For equivalent functionality of dynamic relocations we'd need to add the -R flag to llvm-objdump, SymbolRef would need an accessor like isDynamic, the ELF implementation can use code from getRelocationSymbol to determine if it's dynamic:
bool IsDyn = Rel.d.b & 1; DataRefImpl SymbolData; if (IsDyn) SymbolData = toDRI(DotDynSymSec, symbolIdx); else SymbolData = toDRI(DotSymtabSec, symbolIdx);
and then COFF and MachO would need implementations for those file types. The interwoven disassembly/relocations would need to also take this in to account.
It'd be good to have equivalent functionality though I think we should do that in a separate revision since it's non-trivial.
I'm noticing r215844 saying GNU objdump doesn't print relocations in non-relocatable files. This doesn't seem correct, with -emit-relocs objdump does seem to print relocations in executable and SO files.
r_offset is being modeled as per the ELF spec IMO and looks correct. GNU objdump does show relocations when there are relocation sections, that point to the section that needs relocation.
Example :-
00000000004000c0 <foo>: 4000c0: 55 push %rbp 4000c1: 48 89 e5 mov %rsp,%rbp 4000c4: e8 e7 ff ff ff callq 4000b0 <bar> 4000c5: R_X86_64_PC32 bar-0x4 4000c9: 5d pop %rbp 4000ca: c3 retq
The assert is correct. Whatever is calling getRelocationOffset should
instead be trying to get the address.
I disagree, the assertion isn't correct.
You can ask for a relocation's offset inside an exe and SO file. r_offset is overloaded to contain the address in these which is why section offset needs to be subtracted in order to get the offset.
I'm not looking for the address, I'm looking for precisely the relocation offset.

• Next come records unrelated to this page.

/-- Who placed a run in a queue 0 (R266). -/
inductive Writer where
  | dispatcher (link ld : Nat)
  | flowstone
  | firmware
  deriving DecidableEq, Repr

/-- A run: its writer, words, and once placed its first position. -/
structure Run where
  writer : Writer
  words  : List (BitVec 128)
  start  : BitVec 32 := 0
  deriving DecidableEq, Repr

/-- A queue (R268, R272, R283, R297). -/
structure Queue where
  recd    : QRec := {}
  tail    : BitVec 32 := 0
  head    : BitVec 32 := 0
  retired : BitVec 32 := 0
  commit  : BitVec 32 := 0
  consumed : BitVec 32 := 0
  written : BitVec 32 := 0
  state   : Nat := 1
  stopStatus : Nat := 0
  stopPos : BitVec 32 := 0
  run     : Bool := true
  crFull  : Bool := false
  tornWait : Bool := false
  torn    : Nat := 0
  regs    : AMap Word := []
  marks   : BitVec 32 := 0
  loop    : Option (BitVec 32 × Nat) := none
  iter    : Nat := 0
  issued  : List Issued := []
  recs    : List RecPend := []
  progA   : Progress := {}
  progB   : Progress := {}
  dirty   : Bool := false
  journal : AMap JEntry := []
  ctx     : Option Nat := none
  windows : AMap Window := []
  stopping : Option (Nat × BitVec 32) := none
  /-- Tail at the port reset: what was accepted before it still runs (R70). -/
  resetTail : BitVec 32 := 0
  deriving DecidableEq, Repr

/-- All queues, the contexts (R289) and the runs of queue 0. -/
structure Queues where
  qs      : AMap Queue := []
  ctxPtr  : Nat := 0
  /-- Instructions that hold a unit (R224, R360): kind of unit, queue, position; and the rotating pointers of the three arbiters. -/
  units   : List (Nat × Nat × BitVec 32) := []
  cuPtr   : Nat := 0
  duPtr   : Nat := 0
  suPtr   : Nat := 0
  /-- Queue 0 of each port: rotating pointer, runs waiting, runs placed (R266). -/
  q0Ptr   : AMap Nat := []
  q0Wait  : AMap (List Run) := []
  q0Runs  : AMap (List Run) := []
  /-- Completion rings in the reserved region: records by queue × 256 + slot (R267). -/
  fmRecs  : AMap (BitVec 256) := []
  deriving DecidableEq, Repr

/-! ## Flowstone (07) -/

structure Flow where
  epochMs  : Nat := 1000
  shift    : Nat := 1
  readW    : Nat := 1
  writeW   : Nat := 2
  cls      : Nat := 0
  sweepBud : Nat := 32
  migBud   : Nat := 64
  spillBud : Nat := 32
  quota0   : Nat := 0
  quota1   : Nat := 0
  epoch    : BitVec 32 := 0
  roundK   : Nat := 1
  sweepPos : Nat := 0
  promote  : List (BitVec 64) := []
  demote   : List (BitVec 64) := []
  spill    : List (BitVec 64) := []
  dropP    : Nat := 0
  dropD    : Nat := 0
  dropS    : Nat := 0
  histo    : AMap Nat := []
  /-- The closed lists and summary that a policy run reads (R241, R245). -/
  closedP  : List (BitVec 64) := []
  closedD  : List (BitVec 64) := []
  closedS  : List (BitVec 64) := []
  summary  : List Nat := []
  program  : List (BitVec 128) := []
  builtin  : Bool := true
  progFault : Bool := false
  running  : Bool := false
  pressureAt : Option Nat := none
  reason   : Nat := 0
  /-- Policy entries as last written, by grotto, records or not (R245). -/
  entries  : AMap Word := []
  /-- MR4, which hardware extends (R579). -/
  measure  : BitVec 256 := 0
  /-- Epochs since the round began (R240). -/
  roundAge : Nat := 0
  /-- Bytes spent in the 1 µs window by the sweep, the movers and the spill traffic of each port (R249). -/
  sweepUsed : Nat := 0
  migUsed  : Nat := 0
  spillUsed0 : Nat := 0
  spillUsed1 : Nat := 0
  -- device limits of POLICY mod 3 (R354)
  biTimeout : Nat := 10
  frameLimit : Nat := 40
  watermark : Nat := 4
  idleTime : Nat := 100
  /-- The device asks for capacity until S exceeds the watermark by 1 % of P (R106). -/
  asking   : Bool := false
  deriving DecidableEq, Repr

/-! ## Evoil (12) -/

/-- An Evoil port (R422 to R442, R463). -/
structure EvPort where
  state   : Nat := 0
  narrow  : Bool := false
  nextSeq : BitVec 12 := 0
  expect  : BitVec 12 := 0
  unacked : BitVec 12 := 0
  freed   : BitVec 12 := 0
  limit   : BitVec 12 := 0
  /-- Echo buffer: messages of each flit from U on, with its failure count (R435). -/
  echo    : List (List EvMsg × Nat) := []
  txq     : List EvMsg := []
  /-- Flits accepted whose messages are not yet handled. -/
  rxq     : List (List EvMsg) := []
  nakSent : Bool := false
  retrains : Nat := 0
  /-- The flit that must be acknowledged for the retrain to succeed (R440). -/
  retrainCause : Option (BitVec 12) := none
  /-- Mirror messages received, in order, and whether each is placed (R451). -/
  placing : List (BitVec 32 × Bool) := []
  /-- Mirror messages not yet placed of each flit whose messages are handled, and of the flit at hand (R436). -/
  held    : List (List (BitVec 32)) := []
  cur     : List (BitVec 32) := []
  /-- Handles of the handle list under way (R263). -/
  handles : List (BitVec 33) := []
  helloSent : Bool := false
  helloGot : Bool := false
  peerMember : BitVec 16 := 0
  peerPool : Option (BitVec 12) := none
  peerRope : Option (BitVec 12) := none
  peerEpoch : BitVec 32 := 0
  peerSession : BitVec 32 := 0
  fault   : BitVec 8 := 0
  spillOk : Bool := false
  spillPool : BitVec 12 := 0
  session : BitVec 32 := 0
  nextTag : Nat := 0
  deriving DecidableEq, Repr

/-- A page being rebuilt from the partner (R457), with the requests that wait for it. -/
structure Rebuilt where
  g     : Nat
  page  : Nat
  port  : Nat
  frame : Option Nat := none
  got   : BitVec 64 := 0
  /-- Whether its rope read has been sent: at most 32 a port at a time (R457). -/
  sent    : Bool := true
  /-- Only a sub-block of its gallery is unreadable (R209): the rest stays if the partner is lost. -/
  partly  : Bool := false
  waiting : List Req := []
  deriving DecidableEq, Repr

/-- The rope (R445 to R460). State as EV_ROPE gives it: 0 none, 1 synced, 2 rebuilding, 3 alone (R463). -/
structure Rope where
  state   : Nat := 0
  port    : Nat := 0
  both    : Bool := false
  partner : BitVec 12 := 0
  epoch   : BitVec 32 := 0
  /-- Primaries paired, and mirror copies held here with the epoch at which each was complete. -/
  paired  : List Nat := []
  copies  : AMap (BitVec 32) := []
  next    : BitVec 32 := 0
  /-- Mirror messages sent and not reported placed, in sequence order (R452, R453): port, sequence, message. -/
  unplaced : List (Nat × BitVec 32 × EvMsg) := []
  /-- Receiver: highest sequence placed from each port (R453). -/
  rx0     : Option (BitVec 32) := none
  rx1     : Option (BitVec 32) := none
  /-- Divergence map (R456): marked 2 MiB regions of device offset, and its epoch. -/
  marks   : List Nat := []
  markEpoch : BitVec 32 := 0
  /-- The rope was synced when it last broke (R458). -/
  wasSynced : Bool := false
  /-- Primaries whose copies were complete when it broke (R458). -/
  broke   : List Nat := []
  /-- Rebuilds of grottos under way: grotto and last sequence sent (R460). -/
  rebuilds : List (Nat × BitVec 32) := []
  /-- Grottos and pages whose lines a rebuild has yet to send (R450, R459). -/
  todo    : List (Nat × Nat) := []
  /-- The port that carries the whole rope since the other one went down (R453), until a rebuild ends (R460). -/
  carrier : Option Nat := none
  pages   : List Rebuilt := []
  /-- Formation under way (R446): answers still awaited, the issuing queue and position. -/
  forming : Option (Nat × Nat × BitVec 32) := none
  /-- Grottos paired in the formation at hand (R446). -/
  mask    : BitVec 64 := 0
  deriving DecidableEq, Repr

structure Evoil where
  p0      : EvPort := {}
  p1      : EvPort := {}
  pool    : Option (BitVec 12) := none
  ackUs   : Nat := 4
  creditUs : Nat := 200
  rope    : Rope := {}
  deriving DecidableEq, Repr

/-! ## Power, Lamp domain and pins (15, 18) -/

/-- A comparator of the Lamp domain (R550). -/
structure LampAlarm where
  armed : Bool := false
  tick  : Nat := 0
  deriving DecidableEq, Repr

http://www.sco.com/developers/gabi/latest/ch4.reloc.html
r_offset This member gives the location at which to apply the relocation action. For a relocatable file, the value is the byte offset from the beginning of the section to the storage unit affected by the relocation. For an executable file or a shared object, the value is the virtual address of the storage unit affected by the relocation.
This shows that the assertion is incorrect, as the ELF ABI suggests reading relocation records is valid in Executables as well.
While relocation offset is not looked up for shared libraries from .rela.dyn and .rela.plt sections, there is a usecase where relocation sections are generated with the linker switch --emit-relocs
Removing the assertion, LGTM.
llvm-objdump wants to print the relocationOffset, so it calls RelocationRef::relocationOffset which calls ELFObjectFile::getRelocationOffset
Since objdump wants the relocation offset, and this pipes down to ELFObjectFile::getRelocationOffset, at what point is the address supposed to be asked for?
Is this the recommendation on how to print relocation section offsets inside executable files?
This is much better, but needs a bit more work.
include/llvm/Object/ELFObjectFile.h | ||
---|---|---|
687 | It is undesirable to expose this. Calling a relocation "dynamic" was a hack to avoid looking at sh_link every time one asks for a symbol for a relocation. I removed the hack in r264624. | |
test/tools/llvm-objdump/X86/relocations-in-nonrelocatable.test | ||
7 | You can produce a much simpler file by running gcc -c main.c -fno-asynchronous-unwind-tables -fPIC Please do that and also run "llvm-readobj -r" so show all the relocations in the file. I investigated a bit exactly which relocations are printed by bfd objdump. The answer is that it prints relocations from sections that use .symtab as the symbol table. That is just a limitation of bfd. Some options we have given the desire to print relocations in executables and shared libraries.
| |
tools/llvm-objdump/llvm-objdump.cpp | ||
444 | This is guarding against a relocation with a symbol index of 0? That is an independent change, no? | |
445 | Since moving it, please use the new variable name style: Symb | |
462 | Does gnu objdump print ABS for this? Seems like an odd term. ABS refers to symbols, but in here you have no symbol at all. | |
1195 | You only need a sorted std::vector, no? | |
1196 | Initialize the iterators with "I = " not "I(...)"; | |
1221 | Can you use lower_bound? |
It is undesirable to expose this.
Calling a relocation "dynamic" was a hack to avoid looking at sh_link every time one asks for a symbol for a relocation. I removed the hack in r264624.